Goal of the exercise:
Each line below with the string "firstEntry" should be copied.

Record extracts:
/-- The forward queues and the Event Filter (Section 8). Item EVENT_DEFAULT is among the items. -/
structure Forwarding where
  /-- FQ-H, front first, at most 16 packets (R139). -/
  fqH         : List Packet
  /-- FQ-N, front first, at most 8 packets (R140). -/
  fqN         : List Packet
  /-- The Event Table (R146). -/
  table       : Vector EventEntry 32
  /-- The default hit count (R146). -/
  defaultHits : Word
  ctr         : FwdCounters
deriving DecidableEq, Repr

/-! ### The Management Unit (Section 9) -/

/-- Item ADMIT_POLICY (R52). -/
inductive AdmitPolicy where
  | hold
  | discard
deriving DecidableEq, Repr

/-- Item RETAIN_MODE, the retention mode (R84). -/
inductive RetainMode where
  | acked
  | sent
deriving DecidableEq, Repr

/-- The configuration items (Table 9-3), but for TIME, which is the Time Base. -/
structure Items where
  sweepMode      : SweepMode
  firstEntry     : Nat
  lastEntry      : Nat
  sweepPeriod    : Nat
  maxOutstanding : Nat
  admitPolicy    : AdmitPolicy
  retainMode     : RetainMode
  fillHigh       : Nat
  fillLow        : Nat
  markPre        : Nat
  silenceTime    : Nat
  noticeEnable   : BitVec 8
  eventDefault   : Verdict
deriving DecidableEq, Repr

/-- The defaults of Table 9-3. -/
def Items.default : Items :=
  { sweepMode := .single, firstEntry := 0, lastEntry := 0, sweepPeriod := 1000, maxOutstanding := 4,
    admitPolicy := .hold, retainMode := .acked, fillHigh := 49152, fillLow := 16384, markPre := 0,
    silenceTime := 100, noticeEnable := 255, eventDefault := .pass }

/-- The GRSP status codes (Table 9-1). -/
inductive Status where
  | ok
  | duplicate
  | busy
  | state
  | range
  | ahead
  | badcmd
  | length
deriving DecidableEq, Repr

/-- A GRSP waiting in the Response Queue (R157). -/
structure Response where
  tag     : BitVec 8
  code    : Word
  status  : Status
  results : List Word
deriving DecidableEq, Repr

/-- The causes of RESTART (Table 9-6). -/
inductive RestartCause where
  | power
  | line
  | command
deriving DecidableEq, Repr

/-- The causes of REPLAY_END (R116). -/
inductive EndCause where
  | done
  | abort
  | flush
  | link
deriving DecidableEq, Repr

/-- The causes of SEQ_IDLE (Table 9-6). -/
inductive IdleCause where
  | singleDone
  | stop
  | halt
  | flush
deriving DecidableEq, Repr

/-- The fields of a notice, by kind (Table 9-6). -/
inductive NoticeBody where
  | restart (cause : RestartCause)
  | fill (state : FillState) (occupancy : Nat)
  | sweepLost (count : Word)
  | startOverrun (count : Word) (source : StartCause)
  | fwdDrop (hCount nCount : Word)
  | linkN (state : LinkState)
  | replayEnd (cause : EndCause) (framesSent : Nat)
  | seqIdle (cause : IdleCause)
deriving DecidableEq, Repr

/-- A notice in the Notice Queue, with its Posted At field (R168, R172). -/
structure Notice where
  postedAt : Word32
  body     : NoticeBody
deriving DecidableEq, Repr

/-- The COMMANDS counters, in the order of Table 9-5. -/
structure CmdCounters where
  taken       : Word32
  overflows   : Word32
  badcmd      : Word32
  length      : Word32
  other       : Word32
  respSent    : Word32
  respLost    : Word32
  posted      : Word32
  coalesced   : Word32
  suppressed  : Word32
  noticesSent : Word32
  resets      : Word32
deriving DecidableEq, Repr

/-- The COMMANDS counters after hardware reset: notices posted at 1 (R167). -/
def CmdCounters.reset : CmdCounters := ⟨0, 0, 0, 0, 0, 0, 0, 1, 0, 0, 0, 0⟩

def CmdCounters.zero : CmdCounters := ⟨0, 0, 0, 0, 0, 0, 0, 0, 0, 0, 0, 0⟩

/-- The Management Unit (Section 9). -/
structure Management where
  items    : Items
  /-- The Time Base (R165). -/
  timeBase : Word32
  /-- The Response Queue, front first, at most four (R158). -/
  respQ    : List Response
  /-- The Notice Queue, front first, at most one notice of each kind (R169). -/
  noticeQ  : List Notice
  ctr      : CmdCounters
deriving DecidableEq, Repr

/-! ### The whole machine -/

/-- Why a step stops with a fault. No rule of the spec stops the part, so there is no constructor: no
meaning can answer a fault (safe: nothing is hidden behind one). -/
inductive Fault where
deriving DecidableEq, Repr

Answer space:
  firstEntry     : Nat
  { sweepMode := .single, firstEntry := 0, lastEntry := 0, sweepPeriod := 1000, maxOutstanding := 4,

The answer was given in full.